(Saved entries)
____

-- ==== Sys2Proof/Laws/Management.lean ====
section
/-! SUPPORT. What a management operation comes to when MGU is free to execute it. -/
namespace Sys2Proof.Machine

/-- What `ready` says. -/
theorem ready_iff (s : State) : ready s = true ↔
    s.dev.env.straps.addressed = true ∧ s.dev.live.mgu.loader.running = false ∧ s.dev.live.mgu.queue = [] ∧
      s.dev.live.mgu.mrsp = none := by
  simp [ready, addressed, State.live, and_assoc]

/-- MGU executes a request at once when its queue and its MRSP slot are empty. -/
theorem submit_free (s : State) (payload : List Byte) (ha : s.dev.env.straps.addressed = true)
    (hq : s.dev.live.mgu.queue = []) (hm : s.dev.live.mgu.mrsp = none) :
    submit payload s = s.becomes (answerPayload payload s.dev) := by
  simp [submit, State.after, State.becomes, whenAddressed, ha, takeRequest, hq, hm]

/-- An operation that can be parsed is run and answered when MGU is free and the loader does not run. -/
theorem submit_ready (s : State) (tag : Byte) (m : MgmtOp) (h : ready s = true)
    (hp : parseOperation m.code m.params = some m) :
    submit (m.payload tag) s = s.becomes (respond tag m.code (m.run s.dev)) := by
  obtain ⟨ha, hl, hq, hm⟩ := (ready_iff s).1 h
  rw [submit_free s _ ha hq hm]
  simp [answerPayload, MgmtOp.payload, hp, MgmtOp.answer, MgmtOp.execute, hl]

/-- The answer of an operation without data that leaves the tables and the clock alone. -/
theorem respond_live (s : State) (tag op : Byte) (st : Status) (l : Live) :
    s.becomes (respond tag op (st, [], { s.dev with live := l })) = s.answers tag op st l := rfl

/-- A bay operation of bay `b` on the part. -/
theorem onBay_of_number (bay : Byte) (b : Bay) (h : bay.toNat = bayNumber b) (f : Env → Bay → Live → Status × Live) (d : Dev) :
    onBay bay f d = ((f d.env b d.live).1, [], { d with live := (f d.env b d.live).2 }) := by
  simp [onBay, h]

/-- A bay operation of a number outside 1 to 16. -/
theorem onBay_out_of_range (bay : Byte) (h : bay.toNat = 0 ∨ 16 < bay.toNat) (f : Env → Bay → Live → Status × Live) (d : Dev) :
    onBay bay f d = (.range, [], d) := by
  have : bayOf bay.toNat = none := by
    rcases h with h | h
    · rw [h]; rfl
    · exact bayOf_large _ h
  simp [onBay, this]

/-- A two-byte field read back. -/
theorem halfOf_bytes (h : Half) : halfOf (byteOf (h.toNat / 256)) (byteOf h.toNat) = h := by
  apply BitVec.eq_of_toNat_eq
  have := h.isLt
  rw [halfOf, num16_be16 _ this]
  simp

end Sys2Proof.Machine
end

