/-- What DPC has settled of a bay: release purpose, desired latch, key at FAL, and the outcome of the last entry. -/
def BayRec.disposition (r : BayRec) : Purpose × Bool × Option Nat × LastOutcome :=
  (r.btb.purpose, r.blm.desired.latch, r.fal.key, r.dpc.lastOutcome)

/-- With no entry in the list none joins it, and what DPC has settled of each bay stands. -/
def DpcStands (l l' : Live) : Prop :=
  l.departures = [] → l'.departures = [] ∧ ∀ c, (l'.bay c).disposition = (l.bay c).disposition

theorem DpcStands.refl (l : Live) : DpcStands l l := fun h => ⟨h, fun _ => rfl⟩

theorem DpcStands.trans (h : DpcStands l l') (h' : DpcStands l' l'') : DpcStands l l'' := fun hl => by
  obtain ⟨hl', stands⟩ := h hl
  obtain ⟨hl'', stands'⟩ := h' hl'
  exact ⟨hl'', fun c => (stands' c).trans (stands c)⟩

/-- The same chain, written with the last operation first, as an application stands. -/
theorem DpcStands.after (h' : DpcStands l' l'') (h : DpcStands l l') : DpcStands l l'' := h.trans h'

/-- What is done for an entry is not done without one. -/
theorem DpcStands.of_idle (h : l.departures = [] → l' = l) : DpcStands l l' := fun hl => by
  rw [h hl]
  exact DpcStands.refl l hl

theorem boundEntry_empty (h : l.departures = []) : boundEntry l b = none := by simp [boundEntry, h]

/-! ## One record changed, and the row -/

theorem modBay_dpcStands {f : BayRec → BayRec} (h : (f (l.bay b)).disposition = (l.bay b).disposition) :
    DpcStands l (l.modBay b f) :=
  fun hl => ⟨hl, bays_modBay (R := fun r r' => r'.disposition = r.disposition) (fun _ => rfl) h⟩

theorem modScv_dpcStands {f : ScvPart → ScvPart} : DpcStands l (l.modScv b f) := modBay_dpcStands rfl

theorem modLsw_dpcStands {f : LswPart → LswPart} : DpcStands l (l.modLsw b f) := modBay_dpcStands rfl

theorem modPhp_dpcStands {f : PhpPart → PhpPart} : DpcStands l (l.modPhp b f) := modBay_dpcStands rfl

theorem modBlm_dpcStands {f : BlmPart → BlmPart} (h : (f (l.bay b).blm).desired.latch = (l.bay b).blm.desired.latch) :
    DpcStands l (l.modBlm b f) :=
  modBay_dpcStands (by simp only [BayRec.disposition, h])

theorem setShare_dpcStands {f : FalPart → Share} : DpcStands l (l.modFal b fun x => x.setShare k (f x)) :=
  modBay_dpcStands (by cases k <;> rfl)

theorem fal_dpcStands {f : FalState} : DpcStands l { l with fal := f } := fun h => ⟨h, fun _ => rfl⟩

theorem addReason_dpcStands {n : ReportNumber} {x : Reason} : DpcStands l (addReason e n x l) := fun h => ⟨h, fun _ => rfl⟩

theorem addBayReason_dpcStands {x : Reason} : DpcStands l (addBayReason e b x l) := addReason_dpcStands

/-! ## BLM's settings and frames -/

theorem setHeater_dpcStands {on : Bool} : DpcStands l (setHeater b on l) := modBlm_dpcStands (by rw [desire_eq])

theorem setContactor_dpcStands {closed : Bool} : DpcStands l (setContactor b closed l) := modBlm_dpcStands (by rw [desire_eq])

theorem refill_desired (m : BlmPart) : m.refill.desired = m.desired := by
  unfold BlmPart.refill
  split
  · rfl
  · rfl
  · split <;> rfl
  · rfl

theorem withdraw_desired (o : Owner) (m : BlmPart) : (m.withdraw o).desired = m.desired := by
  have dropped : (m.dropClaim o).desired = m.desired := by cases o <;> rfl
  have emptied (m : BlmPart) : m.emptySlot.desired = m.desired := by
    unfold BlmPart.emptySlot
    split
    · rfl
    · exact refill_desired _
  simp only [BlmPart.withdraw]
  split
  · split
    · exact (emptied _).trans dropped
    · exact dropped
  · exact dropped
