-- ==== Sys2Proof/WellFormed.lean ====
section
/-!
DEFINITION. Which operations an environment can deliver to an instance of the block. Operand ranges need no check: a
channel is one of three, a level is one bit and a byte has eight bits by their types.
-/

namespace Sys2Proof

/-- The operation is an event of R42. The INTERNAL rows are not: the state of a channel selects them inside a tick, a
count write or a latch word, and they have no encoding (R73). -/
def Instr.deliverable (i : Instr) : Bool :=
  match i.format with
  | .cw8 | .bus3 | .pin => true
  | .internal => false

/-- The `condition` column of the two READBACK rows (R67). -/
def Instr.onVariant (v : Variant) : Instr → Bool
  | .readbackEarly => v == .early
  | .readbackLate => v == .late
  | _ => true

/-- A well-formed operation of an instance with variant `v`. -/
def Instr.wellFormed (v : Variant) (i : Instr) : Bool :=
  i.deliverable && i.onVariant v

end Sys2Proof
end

____

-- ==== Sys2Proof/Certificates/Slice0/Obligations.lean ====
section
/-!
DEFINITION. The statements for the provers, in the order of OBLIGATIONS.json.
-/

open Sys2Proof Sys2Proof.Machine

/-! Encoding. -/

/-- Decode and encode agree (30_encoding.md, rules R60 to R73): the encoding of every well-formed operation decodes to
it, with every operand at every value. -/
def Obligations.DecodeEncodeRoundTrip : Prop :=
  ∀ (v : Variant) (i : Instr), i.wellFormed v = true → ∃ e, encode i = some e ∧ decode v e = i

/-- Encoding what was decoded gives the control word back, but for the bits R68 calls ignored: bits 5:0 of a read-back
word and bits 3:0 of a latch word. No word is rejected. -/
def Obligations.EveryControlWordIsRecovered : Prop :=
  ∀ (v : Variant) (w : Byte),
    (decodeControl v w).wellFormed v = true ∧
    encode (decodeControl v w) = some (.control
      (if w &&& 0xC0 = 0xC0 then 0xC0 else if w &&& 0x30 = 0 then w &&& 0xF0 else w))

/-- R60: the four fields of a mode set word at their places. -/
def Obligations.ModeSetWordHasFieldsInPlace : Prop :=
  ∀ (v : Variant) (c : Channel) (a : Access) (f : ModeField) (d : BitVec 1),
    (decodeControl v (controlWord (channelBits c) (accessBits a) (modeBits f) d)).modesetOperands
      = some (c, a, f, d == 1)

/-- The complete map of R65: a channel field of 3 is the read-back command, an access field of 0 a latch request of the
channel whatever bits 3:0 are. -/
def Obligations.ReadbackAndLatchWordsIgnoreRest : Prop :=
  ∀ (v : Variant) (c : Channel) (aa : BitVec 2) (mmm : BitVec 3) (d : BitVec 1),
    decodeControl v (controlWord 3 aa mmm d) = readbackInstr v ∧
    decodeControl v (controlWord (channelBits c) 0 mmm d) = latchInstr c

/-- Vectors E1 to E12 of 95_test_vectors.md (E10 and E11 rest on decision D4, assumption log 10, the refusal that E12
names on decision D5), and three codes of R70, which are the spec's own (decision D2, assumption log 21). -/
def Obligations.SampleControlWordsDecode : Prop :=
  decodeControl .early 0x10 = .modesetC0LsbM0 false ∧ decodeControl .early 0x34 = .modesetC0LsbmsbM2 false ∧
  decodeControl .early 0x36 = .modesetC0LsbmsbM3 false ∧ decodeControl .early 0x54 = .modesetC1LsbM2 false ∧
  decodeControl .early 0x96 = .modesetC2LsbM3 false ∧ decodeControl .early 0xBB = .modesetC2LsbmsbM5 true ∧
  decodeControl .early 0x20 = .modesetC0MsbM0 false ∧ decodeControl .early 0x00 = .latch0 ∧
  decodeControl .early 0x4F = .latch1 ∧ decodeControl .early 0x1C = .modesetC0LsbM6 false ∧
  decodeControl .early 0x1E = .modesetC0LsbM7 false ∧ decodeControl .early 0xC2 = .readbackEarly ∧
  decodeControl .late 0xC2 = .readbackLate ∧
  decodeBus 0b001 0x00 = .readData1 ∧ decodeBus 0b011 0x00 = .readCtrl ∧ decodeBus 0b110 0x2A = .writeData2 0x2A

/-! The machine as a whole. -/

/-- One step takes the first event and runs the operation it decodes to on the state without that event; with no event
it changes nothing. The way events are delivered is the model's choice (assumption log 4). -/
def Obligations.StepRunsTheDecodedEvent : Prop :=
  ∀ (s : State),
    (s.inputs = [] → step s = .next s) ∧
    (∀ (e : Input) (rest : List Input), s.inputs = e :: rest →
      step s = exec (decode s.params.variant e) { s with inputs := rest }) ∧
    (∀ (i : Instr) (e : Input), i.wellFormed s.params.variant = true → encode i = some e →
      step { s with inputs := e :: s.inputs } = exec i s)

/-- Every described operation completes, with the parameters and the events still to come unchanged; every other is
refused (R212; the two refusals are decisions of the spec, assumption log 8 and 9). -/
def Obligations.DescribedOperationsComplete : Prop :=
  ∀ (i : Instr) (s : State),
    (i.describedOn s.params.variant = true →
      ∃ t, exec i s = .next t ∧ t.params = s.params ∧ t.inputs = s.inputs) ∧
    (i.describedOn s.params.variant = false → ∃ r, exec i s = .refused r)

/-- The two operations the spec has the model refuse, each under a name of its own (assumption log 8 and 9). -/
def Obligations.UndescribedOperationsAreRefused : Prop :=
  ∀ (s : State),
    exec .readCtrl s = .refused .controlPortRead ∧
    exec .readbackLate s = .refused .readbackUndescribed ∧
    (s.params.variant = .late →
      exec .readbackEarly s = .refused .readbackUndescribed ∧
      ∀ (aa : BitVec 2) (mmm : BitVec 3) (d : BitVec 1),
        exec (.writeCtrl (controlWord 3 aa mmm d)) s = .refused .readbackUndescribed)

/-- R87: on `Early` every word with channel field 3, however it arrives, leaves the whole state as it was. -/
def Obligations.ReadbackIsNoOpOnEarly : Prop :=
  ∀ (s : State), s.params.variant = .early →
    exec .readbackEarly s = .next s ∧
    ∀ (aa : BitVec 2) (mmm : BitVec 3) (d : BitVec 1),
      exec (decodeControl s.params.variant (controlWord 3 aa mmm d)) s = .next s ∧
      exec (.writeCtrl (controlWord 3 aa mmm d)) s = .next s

____

> **TASK TO COMPLETE**: Take the lines above from the one containing "-- ==== Sys2Proof/Laws/Management.lean" down to the one containing "1 to 16. -/", and transcribe them exactly, both ends included.

> **EXERCISE RESPONSE**:
-- ==== Sys2Proof/Laws/Management.lean ====
section
/-! SUPPORT. What a management operation comes to when MGU is free to execute it. -/
namespace Sys2Proof.Machine

/-- What `ready` says. -/
theorem ready_iff (s : State) : ready s = true ↔
    s.dev.env.straps.addressed = true ∧ s.dev.live.mgu.loader.running = false ∧ s.dev.live.mgu.queue = [] ∧
      s.dev.live.mgu.mrsp = none := by
  simp [ready, addressed, State.live, and_assoc]

/-- MGU executes a request at once when its queue and its MRSP slot are empty. -/
theorem submit_free (s : State) (payload : List Byte) (ha : s.dev.env.straps.addressed = true)
    (hq : s.dev.live.mgu.queue = []) (hm : s.dev.live.mgu.mrsp = none) :
    submit payload s = s.becomes (answerPayload payload s.dev) := by
  simp [submit, State.after, State.becomes, whenAddressed, ha, takeRequest, hq, hm]

/-- An operation that can be parsed is run and answered when MGU is free and the loader does not run. -/
theorem submit_ready (s : State) (tag : Byte) (m : MgmtOp) (h : ready s = true)
    (hp : parseOperation m.code m.params = some m) :
    submit (m.payload tag) s = s.becomes (respond tag m.code (m.run s.dev)) := by
  obtain ⟨ha, hl, hq, hm⟩ := (ready_iff s).1 h
  rw [submit_free s _ ha hq hm]
  simp [answerPayload, MgmtOp.payload, hp, MgmtOp.answer, MgmtOp.execute, hl]

/-- The answer of an operation without data that leaves the tables and the clock alone. -/
theorem respond_live (s : State) (tag op : Byte) (st : Status) (l : Live) :
    s.becomes (respond tag op (st, [], { s.dev with live := l })) = s.answers tag op st l := rfl

/-- A bay operation of bay `b` on the part. -/
theorem onBay_of_number (bay : Byte) (b : Bay) (h : bay.toNat = bayNumber b) (f : Env → Bay → Live → Status × Live) (d : Dev) :
    onBay bay f d = ((f d.env b d.live).1, [], { d with live := (f d.env b d.live).2 }) := by
  simp [onBay, h]

/-- A bay operation of a number outside 1 to 16. -/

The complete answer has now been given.